Collected data entries:
################

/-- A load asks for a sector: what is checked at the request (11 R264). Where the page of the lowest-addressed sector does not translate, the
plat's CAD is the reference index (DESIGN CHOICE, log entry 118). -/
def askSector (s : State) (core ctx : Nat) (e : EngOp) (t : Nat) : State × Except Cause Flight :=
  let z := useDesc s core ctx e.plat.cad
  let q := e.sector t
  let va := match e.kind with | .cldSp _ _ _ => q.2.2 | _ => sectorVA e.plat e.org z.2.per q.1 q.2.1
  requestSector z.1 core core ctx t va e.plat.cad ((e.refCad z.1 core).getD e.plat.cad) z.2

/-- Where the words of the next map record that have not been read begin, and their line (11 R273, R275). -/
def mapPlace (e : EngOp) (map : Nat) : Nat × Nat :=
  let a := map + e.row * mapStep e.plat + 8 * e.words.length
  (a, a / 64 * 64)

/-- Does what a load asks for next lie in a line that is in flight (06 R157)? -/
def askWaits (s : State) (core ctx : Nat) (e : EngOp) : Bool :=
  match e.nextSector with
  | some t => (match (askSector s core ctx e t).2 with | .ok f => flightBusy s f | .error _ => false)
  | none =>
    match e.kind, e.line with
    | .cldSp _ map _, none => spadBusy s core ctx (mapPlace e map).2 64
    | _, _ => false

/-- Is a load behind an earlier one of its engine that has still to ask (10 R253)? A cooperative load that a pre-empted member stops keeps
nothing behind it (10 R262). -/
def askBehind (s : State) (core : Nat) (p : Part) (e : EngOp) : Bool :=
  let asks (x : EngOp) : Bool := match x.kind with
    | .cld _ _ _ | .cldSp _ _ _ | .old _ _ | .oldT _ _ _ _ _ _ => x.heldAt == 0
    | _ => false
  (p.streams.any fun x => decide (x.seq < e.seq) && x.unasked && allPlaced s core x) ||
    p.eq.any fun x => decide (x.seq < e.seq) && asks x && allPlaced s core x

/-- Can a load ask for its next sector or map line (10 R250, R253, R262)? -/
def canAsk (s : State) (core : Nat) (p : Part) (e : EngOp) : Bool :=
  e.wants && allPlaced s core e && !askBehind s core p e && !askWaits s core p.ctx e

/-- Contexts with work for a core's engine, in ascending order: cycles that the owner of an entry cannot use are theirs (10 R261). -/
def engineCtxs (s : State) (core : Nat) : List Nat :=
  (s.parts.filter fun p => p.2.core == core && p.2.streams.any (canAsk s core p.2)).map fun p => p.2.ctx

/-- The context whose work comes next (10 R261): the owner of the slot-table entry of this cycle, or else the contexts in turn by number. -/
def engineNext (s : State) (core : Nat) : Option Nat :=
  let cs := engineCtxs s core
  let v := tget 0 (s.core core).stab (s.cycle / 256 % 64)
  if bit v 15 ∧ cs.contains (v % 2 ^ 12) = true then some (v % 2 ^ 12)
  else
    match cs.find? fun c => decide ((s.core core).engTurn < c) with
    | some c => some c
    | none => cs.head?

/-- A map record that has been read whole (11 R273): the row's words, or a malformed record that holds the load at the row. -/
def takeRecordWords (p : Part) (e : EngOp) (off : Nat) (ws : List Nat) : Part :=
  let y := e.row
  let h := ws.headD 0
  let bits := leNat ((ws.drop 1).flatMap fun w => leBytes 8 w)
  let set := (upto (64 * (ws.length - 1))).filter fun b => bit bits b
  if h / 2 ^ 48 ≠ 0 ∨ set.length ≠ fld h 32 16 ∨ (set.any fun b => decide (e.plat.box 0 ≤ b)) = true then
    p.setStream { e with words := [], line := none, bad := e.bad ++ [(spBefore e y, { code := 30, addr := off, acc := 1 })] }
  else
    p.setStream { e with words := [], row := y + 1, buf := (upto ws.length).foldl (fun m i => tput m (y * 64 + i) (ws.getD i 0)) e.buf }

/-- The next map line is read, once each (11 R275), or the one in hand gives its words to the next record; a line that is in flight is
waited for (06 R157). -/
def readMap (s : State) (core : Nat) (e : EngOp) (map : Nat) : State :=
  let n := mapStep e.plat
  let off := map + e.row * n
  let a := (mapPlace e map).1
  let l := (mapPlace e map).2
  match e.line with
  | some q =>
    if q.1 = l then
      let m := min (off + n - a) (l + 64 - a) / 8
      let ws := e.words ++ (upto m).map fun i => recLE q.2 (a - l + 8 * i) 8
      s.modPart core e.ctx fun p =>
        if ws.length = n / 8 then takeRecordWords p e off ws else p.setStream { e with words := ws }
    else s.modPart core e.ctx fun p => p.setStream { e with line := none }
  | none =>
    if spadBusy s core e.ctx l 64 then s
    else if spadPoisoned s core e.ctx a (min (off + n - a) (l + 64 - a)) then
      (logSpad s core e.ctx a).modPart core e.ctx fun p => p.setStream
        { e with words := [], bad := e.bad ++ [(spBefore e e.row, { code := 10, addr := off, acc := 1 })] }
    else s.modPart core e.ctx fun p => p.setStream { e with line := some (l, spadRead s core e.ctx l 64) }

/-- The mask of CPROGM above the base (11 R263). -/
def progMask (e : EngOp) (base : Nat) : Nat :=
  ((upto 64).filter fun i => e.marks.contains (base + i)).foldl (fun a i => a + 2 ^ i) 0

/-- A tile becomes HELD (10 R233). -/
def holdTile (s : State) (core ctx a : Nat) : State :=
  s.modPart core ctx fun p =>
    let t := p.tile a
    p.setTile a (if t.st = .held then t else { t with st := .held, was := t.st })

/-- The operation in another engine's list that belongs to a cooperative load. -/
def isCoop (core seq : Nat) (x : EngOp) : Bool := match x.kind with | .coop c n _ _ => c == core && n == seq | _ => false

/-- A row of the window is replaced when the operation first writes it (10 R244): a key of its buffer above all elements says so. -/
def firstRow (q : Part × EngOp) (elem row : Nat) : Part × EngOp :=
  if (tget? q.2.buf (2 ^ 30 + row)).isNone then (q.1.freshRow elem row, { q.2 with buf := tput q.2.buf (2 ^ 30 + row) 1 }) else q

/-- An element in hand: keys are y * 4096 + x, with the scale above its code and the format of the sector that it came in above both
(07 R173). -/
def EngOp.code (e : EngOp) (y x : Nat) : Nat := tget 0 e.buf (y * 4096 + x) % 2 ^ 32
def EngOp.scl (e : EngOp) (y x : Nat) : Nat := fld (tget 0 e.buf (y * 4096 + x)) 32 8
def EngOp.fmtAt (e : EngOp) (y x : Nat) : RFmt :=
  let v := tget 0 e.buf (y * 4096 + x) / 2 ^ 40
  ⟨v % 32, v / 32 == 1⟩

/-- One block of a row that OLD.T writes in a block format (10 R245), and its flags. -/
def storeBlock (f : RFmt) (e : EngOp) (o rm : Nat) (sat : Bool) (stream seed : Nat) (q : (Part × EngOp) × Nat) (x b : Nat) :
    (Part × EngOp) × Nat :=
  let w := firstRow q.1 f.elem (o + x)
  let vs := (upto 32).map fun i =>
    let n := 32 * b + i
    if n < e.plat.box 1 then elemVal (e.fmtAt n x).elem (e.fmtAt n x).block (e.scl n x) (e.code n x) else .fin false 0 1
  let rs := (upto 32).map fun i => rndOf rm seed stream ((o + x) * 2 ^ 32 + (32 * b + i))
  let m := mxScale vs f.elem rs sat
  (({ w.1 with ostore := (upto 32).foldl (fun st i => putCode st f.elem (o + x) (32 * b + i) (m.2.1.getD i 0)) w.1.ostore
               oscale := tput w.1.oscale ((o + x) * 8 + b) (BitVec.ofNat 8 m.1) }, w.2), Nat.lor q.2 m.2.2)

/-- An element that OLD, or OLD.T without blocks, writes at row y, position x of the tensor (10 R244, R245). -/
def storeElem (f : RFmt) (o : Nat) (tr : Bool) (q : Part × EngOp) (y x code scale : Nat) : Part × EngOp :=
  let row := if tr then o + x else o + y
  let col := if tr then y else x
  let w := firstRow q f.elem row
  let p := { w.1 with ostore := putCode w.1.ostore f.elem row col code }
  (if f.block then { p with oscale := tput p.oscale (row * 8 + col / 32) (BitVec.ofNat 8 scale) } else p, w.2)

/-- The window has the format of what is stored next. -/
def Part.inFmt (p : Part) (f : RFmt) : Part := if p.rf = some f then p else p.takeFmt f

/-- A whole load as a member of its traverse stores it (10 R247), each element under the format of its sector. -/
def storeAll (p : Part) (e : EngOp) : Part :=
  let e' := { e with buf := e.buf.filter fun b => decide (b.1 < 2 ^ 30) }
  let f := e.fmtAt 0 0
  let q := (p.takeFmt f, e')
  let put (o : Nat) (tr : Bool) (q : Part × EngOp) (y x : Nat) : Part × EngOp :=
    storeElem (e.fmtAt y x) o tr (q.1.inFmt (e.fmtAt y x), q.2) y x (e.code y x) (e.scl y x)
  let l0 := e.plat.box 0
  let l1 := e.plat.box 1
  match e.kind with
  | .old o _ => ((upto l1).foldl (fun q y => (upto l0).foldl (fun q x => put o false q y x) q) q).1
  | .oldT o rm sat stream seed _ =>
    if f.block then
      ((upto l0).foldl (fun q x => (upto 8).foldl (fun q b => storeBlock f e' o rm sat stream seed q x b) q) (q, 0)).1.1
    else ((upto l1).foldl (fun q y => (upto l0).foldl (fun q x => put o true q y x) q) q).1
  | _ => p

################

#### What the task requires
Retype the entries above exactly, but only from the line containing "def EngOp.fmtAt (e" through the line containing "its flags. -/", both included.

#### Result of the task
def EngOp.fmtAt (e : EngOp) (y x : Nat) : RFmt :=
  let v := tget 0 e.buf (y * 4096 + x) / 2 ^ 40
  ⟨v % 32, v / 32 == 1⟩

/-- One block of a row that OLD.T writes in a block format (10 R245), and its flags. -/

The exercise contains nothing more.